- EXERCISE PROMPT:
Your answer must consist of exactly the lines below, starting with the line with "row (R163). -/" and going on through the line with "bytes hold. -/", and nothing else.

○ ○ ○ ○

/-- The tokens of a body, each after the saved one in its place; `k` bounds their number. -/
def readTokens : Nat → List Token → List Byte → Option (List Token)
  | 0, _, bs => if bs.isEmpty then some [] else none
  | k + 1, olds, bs =>
    if bs.isEmpty then some []
    else
      match readToken (olds.headD Token.unknown) bs with
      | none => none
      | some (t, rest) => (readTokens k olds.tail rest).map fun ts => t :: ts

/-- The most bytes that a token takes. -/
def tokenMax : Nat := 8 + 16 + 128

/-! ### Other bodies -/

/-- A partial tile element in 12 bytes (R382). -/
def Partial.bytes : Partial → List Byte
  | .fin n e => leBytes 8 (BitVec.ofInt 64 n).toNat ++ leBytes 2 (BitVec.ofInt 16 e).toNat ++ [0, 0]
  | .nan false => List.replicate 10 0 ++ [1, 0]
  | .nan true => List.replicate 10 0 ++ [2, 0]
  | .inf false => List.replicate 10 0 ++ [3, 0]
  | .inf true => List.replicate 10 0 ++ [4, 0]

/-- The partial tile element of 12 bytes; none for a kind that R382 does not list. -/
def Partial.read (bs : List Byte) : Option Partial :=
  match ofBytes (bs.drop 10) with
  | 0 => some (.fin (BitVec.ofNat 64 (ofBytes (bs.take 8))).toInt (BitVec.ofNat 16 (ofBytes ((bs.drop 8).take 2))).toInt)
  | 1 => some (.nan false)
  | 2 => some (.nan true)
  | 3 => some (.inf false)
  | 4 => some (.inf true)
  | _ => none

/-- The elements of a tile of 256 × 256, row by row (R163). -/
def tileBytes {α : Type} (m : Map α) (d : α) (f : α → List Byte) : List Byte :=
  (List.range 65536).flatMap fun k => f (mget m k d)

/-- acc0, acc1 and p0 to p3 of a matrix node, in that order: DEDUCED, the order of the table (notes/assumptions/9.md). -/
def MxNode.bytes (n : MxNode) : List Byte :=
  let acc (m : Map W32) : List Byte := tileBytes m 0 fun v => leBytes 4 v.toNat
  let par (m : Map Partial) : List Byte := tileBytes m (.fin 0 0) Partial.bytes
  acc n.acc0 ++ acc n.acc1 ++ par n.p0 ++ par n.p1 ++ par n.p2 ++ par n.p3

/-- Bytes cut into parts of `n`. -/
def cutParts (n : Nat) (bs : List Byte) : List (List Byte) := (List.range (bs.length / n)).map fun k => (bs.drop (n * k)).take n

/-- The elements of a tile from their bytes, those that are not `d`. -/
def readTile {α : Type} [DecidableEq α] (n : Nat) (d : α) (f : List Byte → α) (bs : List Byte) : Map α :=
  (cutParts n bs).zipIdx.filterMap fun p => if f p.1 = d then none else some (p.2, f p.1)

/-- A matrix node with the accumulators and partial tiles that the bytes hold. -/
def MxNode.read (n : MxNode) (bs : List Byte) : MxNode :=
  let acc (k : Nat) : Map W32 := readTile 4 0 (fun b => BitVec.ofNat 32 (ofBytes b)) ((bs.drop (k * 262144)).take 262144)
  let par (k : Nat) : Map Partial :=
    readTile 12 (.fin 0 0) (fun b => (Partial.read b).getD (.fin 0 0)) ((bs.drop (524288 + k * 786432)).take 786432)
  { n with acc0 := acc 0, acc1 := acc 1, p0 := par 0, p1 := par 1, p2 := par 2, p3 := par 3 }

/-- Every partial tile element of the bytes has a kind that R382 lists. -/
def matrixOk (bs : List Byte) : Bool := (cutParts 12 (bs.drop 524288)).all fun b => (Partial.read b).isSome

/-- A codebook, entry 0 lowest (R44). -/
def Codebook.bytes (c : Codebook) : List Byte := c.toArray.toList.flatMap fun v => leBytes 2 v.toNat

/-- The write-once state of a word in two bits, with the codes of `istat` (R250): DEDUCED (notes/assumptions/9.md). -/
def woBits : Option WoState → Nat
  | none => 0
  | some .full => 1
  | some .deferred => 2

def tileSize : Nat := 2 ^ 21

/-- The state of two bits; none for the code that `istat` does not give. -/
def readWo : Nat → Option (Option WoState)
  | 0 => some none
  | 1 => some (some .full)
  | 2 => some (some .deferred)
  | _ => none

/-- The two bits of each word, lowest word first. -/
def woCodes (bs : List Byte) : List Nat := bs.flatMap fun b => [b.toNat % 4, b.toNat / 4 % 4, b.toNat / 16 % 4, b.toNat / 64]

/-- The write-once states of a tile: 2 bits per 8 bytes, the lowest word in the lowest bits. -/
def onceBytes (wo : Map WoState) (pa : Nat) : List Byte :=
  (List.range (tileSize / 32)).map fun k =>
    let w (j : Nat) : Nat := woBits (mget? wo (pa + 32 * k + 8 * j))
    BitVec.ofNat 8 (w 0 + 4 * w 1 + 16 * w 2 + 64 * w 3)

/-! ### Sections -/

def Chunk.size : Chunk → Nat
  | .tokens _ _ bs => bs.length
  | .slots _ ks => 8 * ks.length
  | .iter _ => 16384
  | .books _ _ => 128
  | .matrix _ _ => 65536 * (2 * 4 + 4 * 12)
  | .tile _ => tileSize
  | .once _ => tileSize / 32
  | .free _ n => n

/-- The bytes of a chunk; `t` holds the tiles. -/
def State.chunkBytes (s : State) (g : RegionId) (t : SavedTiles) : Chunk → List Byte
  | .tokens _ _ bs => bs
  | .slots e ks => ks.flatMap fun k => leBytes 8 ((s.elem g e).slot k).val.toNat
  | .iter e => (List.range 8192).flatMap fun k => leBytes 2 (mget (s.elem g e).nextIter k 0).toNat
  | .books e n => ((s.elem g e).nodeRt n).cb.toArray.toList.flatMap Codebook.bytes
  | .matrix e k => (s.mxNode e k).bytes
  | .tile pa => (List.range tileSize).map fun k => cellGet t.cells (pa + k)
  | .once pa => onceBytes t.wo pa
  | .free key n => (List.range n).map fun k => Config.saveByte key k

def Sect.bodySize (x : Sect) : Nat := (x.body.map Chunk.size).foldl (· + ·) 0

def Sect.size (x : Sect) : Nat := up64 (16 + x.bodySize)

/-- A section's header (R382). -/
def Sect.header (x : Sect) : List Byte :=
  [x.kind, 0] ++ leBytes 2 x.elem.toNat ++ leBytes 4 x.node.toNat ++ leBytes 8 x.bodySize

def State.sectBytes (s : State) (g : RegionId) (t : SavedTiles) (x : Sect) : List Byte :=
  x.header ++ x.body.flatMap (s.chunkBytes g t) ++ List.replicate (x.size - (16 + x.bodySize)) 0

/-! ### The sections of a region -/

/-- A number into a rising list. -/
def insertNat (n : Nat) : List Nat → List Nat
  | [] => [n]
  | m :: ms => if n < m then n :: m :: ms else if n = m then m :: ms else m :: insertNat n ms

def mkeys {α : Type} (m : Map α) : List Nat := m.map fun p => p.1

/-- The slots of the frames that an element's nodes declare, which are the frame memory in use (R87). -/
def frameSlots (x : Elem) : List Nat :=
  x.nodes.flatMap fun p =>
    if p.2.kind == 0 || p.2.kind == 4 then []
    else (List.range (p.2.z * (p.2.infl.toNat + 1) * (x.actLimit.toNat + 1))).map fun k => p.2.base.toNat + k

/-- Tokens that an element holds, in arrival order: those of the hold list, of its FIFOs and of the silt area (R382). -/
def heldTokens (x : Elem) : List Token :=
  (x.hold ++ x.fifo.flatMap (·.2) ++ x.spilled ++ x.input).foldl (fun ts t => insertTok t ts) []

def cmdsOfRegion (g : RegionId) (q : List Cmd) : Bool := q.any fun c => c.issuer.region == g.toNat

/-- The commands at the engines of section 0x06 that stand at an element. -/
def State.engineCmds (s : State) (e : EAddr) : List Cmd :=
  let k := e.toNat
  mget s.ce k [] ++ (mget s.inf k Inf.zero).queue ++ (mget s.sg k Sg.zero).queue ++
    (if e == colElem (eaddrDie e) then (mget s.col (eaddrDie e).toNat Col.zero).queue else [])

/-- The bindings a region uses: those that its work is stamped with or names (section 0x08). -/
def State.bindsOf (s : State) (g : RegionId) : List (EAddr × BitVec 4 × BitVec 16) :=
  s.se.flatMap fun p =>
    let se : EAddr := BitVec.ofNat 15 p.1
    let named (id : BitVec 4) : Bool :=
      let waits (q : List Cmd) : Bool := q.any fun c => c.issuer.region == g.toNat && c.table == some (eaddrElem se == 0x51, id)
      let here (k : Nat) : Bool := k / 256 == p.1 / 256
      (p.2.cmds.any fun c => c.issuer.region == g.toNat && nlId c.instr == id) ||
        (s.mx.any fun q => here q.1 && waits q.2.queue) || (s.ce.any fun q => here q.1 && waits q.2) ||
        (s.de.any fun q => here q.1 && waits q.2.queue)
    (p.2.binds.filter fun b => b.vf == (s.region g).vf &&
      ((s.stamps se b.vf b.id).any (fun t => t.1 == g.toNat) || named b.id)).map fun b => (se, b.id, b.gen)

○ ○ ○ ○

- RESULT OF THE EXERCISE:
/-- The elements of a tile of 256 × 256, row by row (R163). -/
def tileBytes {α : Type} (m : Map α) (d : α) (f : α → List Byte) : List Byte :=
  (List.range 65536).flatMap fun k => f (mget m k d)

/-- acc0, acc1 and p0 to p3 of a matrix node, in that order: DEDUCED, the order of the table (notes/assumptions/9.md). -/
def MxNode.bytes (n : MxNode) : List Byte :=
  let acc (m : Map W32) : List Byte := tileBytes m 0 fun v => leBytes 4 v.toNat
  let par (m : Map Partial) : List Byte := tileBytes m (.fin 0 0) Partial.bytes
  acc n.acc0 ++ acc n.acc1 ++ par n.p0 ++ par n.p1 ++ par n.p2 ++ par n.p3

/-- Bytes cut into parts of `n`. -/
def cutParts (n : Nat) (bs : List Byte) : List (List Byte) := (List.range (bs.length / n)).map fun k => (bs.drop (n * k)).take n

/-- The elements of a tile from their bytes, those that are not `d`. -/
def readTile {α : Type} [DecidableEq α] (n : Nat) (d : α) (f : List Byte → α) (bs : List Byte) : Map α :=
  (cutParts n bs).zipIdx.filterMap fun p => if f p.1 = d then none else some (p.2, f p.1)

/-- A matrix node with the accumulators and partial tiles that the bytes hold. -/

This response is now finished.